WHAT NEEDS TO BE DONE → Start at the line with "Files (R442) -/" in the records below, stop at the line with "answer KV_EIO. -/", and return every line in that span exactly, the two end lines included.

MATERIAL SHOWN →
def bytesWord (bs : List Byte) : Word := BitVec.ofNat 64 ((bs.take 8).foldr (fun b acc => b.toNat + 256 * acc) 0)
def wordBytes (w : Word) : List Byte := (List.range 8).map (fun i => BitVec.ofNat 8 (w.toNat / 2 ^ (8 * i)))

/-! ## The argument block (R242) -/

/-- Phase of a SYSC whose call a service core has taken. -/
abbrev phSvc : Nat := 14

/-- What a SYSC that waits comes to: not yet, a stall on translation, a status at once, its call. -/
inductive SysRes where
  | wait
  | stall (t : TrapInfo)
  | stat (i : Int)
  | call (num : Nat) (args : List Word)

/-- Pointer arguments of a call: argument, bytes, rights. -/
def sysPtrs (num : Nat) (a : List Word) : List (Nat × Nat × List Nat) :=
  let n := fun i => (a.getD i 0).toNat
  match num with
  | 1 => [(0, n 1, [bR])]
  | 2 => [(1, n 2, [bW])]
  | 3 => [(1, n 2, [bR])]
  | 0x10 => [(0, 18, [bR]), (1, 4096 + 2 ^ n 2 + 2 ^ n 3, [bR, bW])]
  | 0x12 => [(1, 4096 + 2 ^ n 2 + 2 ^ n 3, [bR, bW])]
  | 0x20 => [(0, n 1, [bW])]
  | 0x21 => [(0, 1, [bR])]
  | _ => []

/-- Arguments in the ranges R442 and R444 give. -/
def sysArgsOk (num : Nat) (a : List Word) : Bool :=
  let n := fun i => (a.getD i 0).toNat
  let ring := fun i => decide (12 ≤ n i) && decide (n i ≤ 24)
  match num with
  | 1 => decide (1 ≤ n 1) && decide (n 1 ≤ 1024) && decide (n 2 < 8)
  | 0x10 => decide (n 1 % 4096 = 0) && ring 2 && ring 3
  | 0x11 => decide (n 0 < 2 ^ 16) && decide (1 ≤ n 1) && decide (n 1 ≤ 64)
  | 0x12 => decide (n 1 % 4096 = 0) && ring 2 && ring 3
  | 0x20 => decide (n 0 % 8 = 0) && decide (n 1 % 8 = 0)
  | _ => true

def sysKnown (num : Nat) : Bool := [1, 2, 3, 4, 5, 0x10, 0x11, 0x12, 0x13, 0x20, 0x21].contains num

/-- Virtual address of a fabric address of a region. -/
def ptrVa (r : Region) (a : Word) : Nat := capBase (capEntry r (fld a 61 54)) + fld a 53 0

/-- A pointer argument reaches its bytes (R242). -/
def ptrOkArg (r : Region) (sl : Nat) (a : Word) (n : Nat) (rights : List Nat) : Bool :=
  let x := fld a 61 54
  fld a 63 62 == 1 && !capRemote (capEntry r x)
    && (match capCheck r sl x (fld a 53 0) n rights with | .ok _ => true | .error _ => false)

/-- The checks of a call (R242); the order among them is the model's (log 18). DESIGN CHOICE (log 55): a pointer argument of the call whose
PMASK bit is 0 gives KV_EREACH. -/
def sysCheck (r : Region) (sl : Nat) (b : Word) (ws : List Word) : SysRes :=
  let num := fld b 15 0
  let a := ws.take 6
  let pm := fld (ws.getD 6 0) 5 0
  if fld b 63 16 ≠ 0 ∨ fld (ws.getD 6 0) 63 6 ≠ 0 ∨ ws.getD 7 0 ≠ 0 ∨ sysKnown num = false ∨ sysArgsOk num a = false then .stat kvEinval
  else if (sysPtrs num a).any (fun p => !pm.testBit p.1 || !ptrOkArg r sl (a.getD p.1 0) p.2.1 p.2.2) ∨
      (bitsOf pm 6).any (fun i => !ptrOkArg r sl (a.getD i 0) 0 []) = true then .stat kvEreach
  else .call num a

/-- The calls of a partition that wait, by region and by issue: those whose earlier accesses are done, and those that stall on translation. -/
def State.sysWaiting (s : State) (part : Nat) : List (Nat × Nat × Nat) :=
  ((s.regions.filter (fun x => x.2.part == part && (x.2.st == rRunning || x.2.st == rFrozen || x.2.st == rIdle))).map (fun x =>
    sortBy (fun a b => decide (a.2.2 ≤ b.2.2)) ((x.2.tiles.map (fun t =>
      ((t.2.act.ct.ops ++ t.2.ins.ct.ops).filter (fun o => o.2.code == 0xF0 && (o.2.ph == 15 || (o.2.ph == 5 && earlierDone x.2 t.1 o.1)))).map
        (fun o => (x.1, t.1, o.1)))).flatten))).flatten

/-- Calls that have arrived since the service cores last looked stand behind those that wait, each with SVW and SYSQ as they are (R430, R441);
among those of one look the order is the model's (log 18). -/
def State.sysNote (s : State) (part : Nat) : State :=
  let w := partWord (s.part part) 1
  let now := s.sysWaiting part
  let is := fun (a : Arrival) (x : Nat × Nat × Nat) => a.rid == x.1 && a.key == x.2.1 && a.op == x.2.2
  let old := (s.part part).arr
  let arr := old.filter (fun a => now.any (is a)) ++ (now.filter (fun x => !old.any (fun a => is a x))).map
    (fun x => { rid := x.1, key := x.2.1, op := x.2.2, svw := fld w 49 42, sysq := fld w 41 30 })
  if arr = old then s else s.updPart part (fun p => { p with arr := arr })

/-- A call's arrival; of one that has not been noted, as of now. -/
def State.arrival (s : State) (rid key id : Nat) : Arrival :=
  let p := s.part (s.region rid).part
  (p.arr.find? (fun a => a.rid == rid && a.key == key && a.op == id)).getD
    { rid := rid, key := key, op := id, svw := fld (partWord p 1) 49 42, sysq := fld (partWord p 1) 41 30 }

/-- Look at a SYSC that waits for a service core. -/
def State.sysTry (s : State) (rid key id : Nat) : State × SysRes :=
  let r := s.region rid
  match r.op? key id with
  | none => (s, .wait)
  | some o =>
    let p := s.part r.part
    if o.code ≠ 0xF0 ∨ o.ph ≠ 5 ∨ !(r.st == rRunning || r.st == rFrozen || r.st == rIdle) ∨ !earlierDone r key id then (s, .wait)
    else if (s.arrival rid key id).svw = 0 then (s, .stat kvEperm)
    else
      let va := ptrVa r o.a.bits
      if pageFrozen p va || pagePaused r va then (s, .wait)
      else
        match s.xlate r.part (clusterOf r key) va 0 (.read 8) with
        | (s, .error t) => (s, .stall { t with va := va, capx := some (fld o.a.bits 61 54) })
        | (s, .ok (.peer _ _)) => (s, .stat kvEreach)
        | (s, .ok (.dram pa)) =>
          if s.anyPois pa 64 then (s, .stat kvEio)
          else (s, sysCheck r (sealOf s r.part) o.b.bits (s.rdWs pa 8))

/-- The answer of a call reaches its operation, or waits for the restore of its region (R243). -/
def State.sysAnswer (s : State) (rid key id : Nat) (v : Word) : State :=
  onRegion s rid (fun r =>
    if r.st = rOut then { r with sysAns := tset r.sysAns id (key, v) } else answerOp r key id { bits := v } (v != 0))

def setPh (ph key id : Nat) (r : Region) : Region :=
  match r.op? key id with
  | some o => r.setOp key id { o with ph := ph }
  | none => r

/-- Phase of a SYSC that stalls on translation until its region resumes (R381). -/
abbrev phStall : Nat := 15

/-- A translation trap of a pointer names its capability (R379). -/
def ptrTrap (w : Word) (t : TrapInfo) : TrapInfo := { t with capx := some (fld w 61 54) }

/-- A SYSC stalls with a translation trap. -/
def State.sysStall (s : State) (rid key id : Nat) (t : TrapInfo) : State :=
  onRegion s rid (fun r =>
    let slot := ((r.op? key id).map (fun o => o.slot)).getD 0
    (setPh phStall key id r).raise { t with key := key, slot := slot, tiw := tget (r.ct key).slots 0 slot })

/-- Statuses given without a call: LONG_OP_COMPLETE of a waiting SYSC. -/
def State.sysImmediate (s : State) (rid key id : Nat) : State :=
  let s := s.sysNote (s.region rid).part
  match s.sysTry rid key id with
  | (s, .stat i) => s.sysAnswer rid key id (kv i)
  | (s, .stall t) => s.sysStall rid key id t
  | (s, _) => s

/-! ## Calls in progress -/

/-- What a call's first argument names: a file, a connection, or neither (R441). -/
def idKind (num : Nat) : Option Nat := if 2 ≤ num ∧ num ≤ 5 then some 0 else if num = 0x13 then some 1 else none

/-- A call that arrived before, and is or may be on the same file or connection id, waits still (R441). -/
def State.sysBehind (s : State) (rid key id num : Nat) (a : List Word) : Bool :=
  match idKind num with
  | none => false
  | some k =>
    ((s.part (s.region rid).part).arr.takeWhile (fun x => !(x.rid == rid && x.key == key && x.op == id))).any (fun x =>
      match (s.sysTry x.rid x.key x.op).2 with
      | .call n b => idKind n == some k && b.getD 0 0 == a.getD 0 0
      | .stat _ => false
      | _ => true)

/-- A call of number `num` is taken by a service core, if it waits, its partition has a place, and no earlier one on its id waits (R441). -/
def State.sysTake (s : State) (rid key id num : Nat) (f : State → Region → List Word → State) : Res :=
  let s := s.sysNote (s.region rid).part
  match s.sysTry rid key id with
  | (s, .call n a) =>
    let r := s.region rid
    if n = num ∧ (s.part r.part).calls.length < (s.arrival rid key id).sysq ∧ s.sysBehind rid key id num a = false then after (f s r a) else .next s
  | (s, _) => .next s

/-- Record a call in progress. -/
def State.sysOpen (s : State) (part : Nat) (c : Call) : State × Nat :=
  let (s, n) := s.new
  ((s.updPart part (fun p => { p with calls := tset p.calls n { c with va := ptrVa (s.region c.rid) (c.args.getD 1 0) } })) |> (fun s => onRegion s c.rid (setPh phSvc c.key c.op)), n)

/-- Answer a call in progress and take it off the list. -/
def State.sysClose (s : State) (part n : Nat) (c : Call) (v : Word) : State :=
  (s.updPart part (fun p => { p with calls := tdel p.calls n })).sysAnswer c.rid c.key c.op v

/-- Bytes a call reads, mapped; a miss stalls it, a peer page answers it, and so does poison (R470). -/
def State.svcRead (s : State) (rid key id : Nat) (w : Word) (n : Nat) (k : State → List Byte → State) : State :=
  let r := s.region rid
  if s.svcHeld r w n then s
  else
  match s.svcMap r.part (clusterOf r key) (ptrVa r w) n (.read 8) with
  | (s, .error t) => s.sysStall rid key id (ptrTrap w t)
  | (s, .ok none) => s.sysAnswer rid key id (kv kvEreach)
  | (s, .ok (some ps)) =>
    if s.poisPieces ps then s.sysAnswer rid key id (kv kvEio) else k s (s.readPieces ps)

/-- Bytes a call writes. -/
def State.svcWrite (s : State) (rid key id : Nat) (w : Word) (bs : List Byte) (k : State → State) : State :=
  let r := s.region rid
  if s.svcHeld r w bs.length then s
  else
  match s.svcMap r.part (clusterOf r key) (ptrVa r w) bs.length (.write 8 {}) with
  | (s, .error t) => s.sysStall rid key id (ptrTrap w t)
  | (s, .ok none) => s.sysAnswer rid key id (kv kvEreach)
  | (s, .ok (some ps)) => k (s.writePieces ps bs)

/-! ## Files (R442) -/

/-- Pad bytes to whole words. -/
def bytesWords (fuel : Nat) (bs : List Byte) : List Word :=
  match fuel with
  | 0 => []
  | f + 1 => if bs.isEmpty then [] else bytesWord bs :: bytesWords f (bs.drop 8)

/-- A FILEREQ goes to the partition's server. -/
def State.fileSend (s : State) (ss n num : Nat) (a : List Word) (data : List Byte) : State :=
  { s with out := s.out ++ [Out.khr 0x41 ss n 0 (BitVec.ofNat 64 num :: a ++ bytesWords data.length data)] }

/-- Forward a file call to the partition's server, or answer KV_EIO. -/
def State.fileReq (s : State) (r : Region) (key id num : Nat) (a : List Word) (data : List Byte) : State :=
  match (s.part r.part).server with
  | none => s.sysAnswer r.rid key id (kv kvEio)
  | some ss =>
    let (s, n) := s.sysOpen r.part { rid := r.rid, key := key, op := id, num := num, args := a }
    s.fileSend ss n num a data

/-- A call in progress on a file id. -/
def onFile (f : Nat) (c : Call) : Bool := decide (2 ≤ c.num) && decide (c.num ≤ 5) && (c.args.getD 0 0).toNat == f
/-- Mark of a file call that waits for the earlier calls on its id (R441). -/
abbrev fileWaits : Nat := 2

/-- A call on a file id: it waits for the earlier calls on that id; unknown ids answer KV_EBADF. -/
def State.fileCall (s : State) (r : Region) (key id num : Nat) (a : List Word) (data : List Byte) : State :=
  let p := s.part r.part
  let f := (a.getD 0 0).toNat
  if p.calls.any (fun c => onFile f c.2) then
    (s.sysOpen r.part { rid := r.rid, key := key, op := id, num := num, args := a, data := data, lst := fileWaits }).1
  else if p.files.contains f then s.fileReq r key id num a data
  else s.sysAnswer r.rid key id (kv kvEbadf)

/-- A file call ends, and the next one on its id has its turn (R441). -/
def State.fileClose (s : State) (part n : Nat) (c : Call) (v : Word) : State :=
  let s := s.sysClose part n c v
  let f := (c.args.getD 0 0).toNat
  if c.num = 1 then s
  else
    ((s.part part).calls.foldl (fun (x : State × Bool) y =>
      let p := x.1.part part
      if x.2 ∨ y.2.lst ≠ fileWaits ∨ onFile f y.2 = false then x
      else
        match p.files.contains f, p.server with
        | true, some ss =>
          ((x.1.updPart part (fun p => { p with calls := tset p.calls y.1 { y.2 with lst := 0, data := [] } })).fileSend ss y.1 y.2.num y.2.args y.2.data, true)
        | true, none => (x.1.sysClose part y.1 y.2 (kv kvEio), false)
        | false, _ => (x.1.sysClose part y.1 y.2 (kv kvEbadf), false)) (s, false)).1

def execFopen (rid tile op : Nat) (s : State) : Res :=
  s.sysTake rid tile op 1 (fun s r a =>
    s.svcRead rid tile op (a.getD 0 0) (a.getD 1 0).toNat (fun s bs => s.fileReq r tile op 1 a bs))

def execFread (rid tile op : Nat) (s : State) : Res :=
  s.sysTake rid tile op 2 (fun s r a => s.fileCall r tile op 2 a [])

def execFwrite (rid tile op : Nat) (s : State) : Res :=
  s.sysTake rid tile op 3 (fun s r a =>
    s.svcRead rid tile op (a.getD 1 0) (a.getD 2 0).toNat (fun s bs => s.fileCall r tile op 3 a bs))

def execFclose (rid tile op : Nat) (s : State) : Res :=
  s.sysTake rid tile op 4 (fun s r a => s.fileCall r tile op 4 a [])

def execFsize (rid tile op : Nat) (s : State) : Res :=
  s.sysTake rid tile op 5 (fun s r a => s.fileCall r tile op 5 a [])

/-- What an answered file call leaves: an opened or closed id, and its result. -/
def State.fileDone (s : State) (part n : Nat) (c : Call) (st : Word) : State :=
  let id := (c.args.getD 0 0).toNat
  let ok := decide (st.toNat < 2 ^ 63)
  let v := if c.num = 1 ∧ ok = true ∧ 1024 ≤ st.toNat then kv kvEio else if c.num = 4 ∧ ok = true then 0 else st
  let s := s.updPart part (fun p =>
    if c.num = 1 ∧ v.toNat < 1024 then { p with files := nset p.files v.toNat true }
    else if c.num = 4 ∧ ok = true then { p with files := nset p.files id false } else p)
  s.fileClose part n c v

/-- The server's answer to a call: read data goes to the call's buffer, at most as much as it asked for; of a region that is no more it is
discarded (R331), and of one that is saved a page that does not translate waits for its resumption (R243). -/
def State.fileAnswer (s : State) (part n : Nat) (st : Word) (data : List Byte) : State :=
  match tfind (s.part part).calls n with
  | none => s
  | some c =>
    if 5 < c.num then s
    else if c.num = 2 ∧ st.toNat < 2 ^ 63 then
      let bs := data.take (Nat.min st.toNat (c.args.getD 2 0).toNat)
      let r := s.region c.rid
      let v : Word := BitVec.ofNat 64 bs.length
      if (s.region? c.rid).isNone then s.fileClose part n c v
      else if s.heldAt r c.va bs.length then s.updPart part (fun p => { p with calls := tset p.calls n { c with data := bs, lst := 1 } })
      else
      match s.svcMap part (clusterOf r c.key) c.va bs.length (.write 8 {}) with
      | (s, .error t) =>
        let s := s.updPart part (fun p => { p with calls := tset p.calls n { c with data := bs, lst := 1 } })
        if r.st = rOut then s else s.sysStall c.rid c.key c.op (ptrTrap (c.args.getD 1 0) t)
      | (s, .ok none) => s.fileClose part n c (kv kvEreach)
      | (s, .ok (some ps)) => (s.writePieces ps bs).fileClose part n c v
    else s.fileDone part n c st

/-- A call whose answer stalled on translation delivers it after its region resumes, and one behind a migration after that (R381, R389). -/
def State.fileRetry (s : State) (rid key id : Nat) : State :=
  let part := (s.region rid).part
  match (s.part part).calls.find? (fun x => x.2.rid == rid && x.2.key == key && x.2.op == id) with
  | some (n, c) => if c.lst = 1 then s.fileAnswer part n (BitVec.ofNat 64 c.data.length) c.data else s
  | none => s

REPLY TO THE TASK →
/-! ## Files (R442) -/

/-- Pad bytes to whole words. -/
def bytesWords (fuel : Nat) (bs : List Byte) : List Word :=
  match fuel with
  | 0 => []
  | f + 1 => if bs.isEmpty then [] else bytesWord bs :: bytesWords f (bs.drop 8)

/-- A FILEREQ goes to the partition's server. -/
def State.fileSend (s : State) (ss n num : Nat) (a : List Word) (data : List Byte) : State :=
  { s with out := s.out ++ [Out.khr 0x41 ss n 0 (BitVec.ofNat 64 num :: a ++ bytesWords data.length data)] }

/-- Forward a file call to the partition's server, or answer KV_EIO. -/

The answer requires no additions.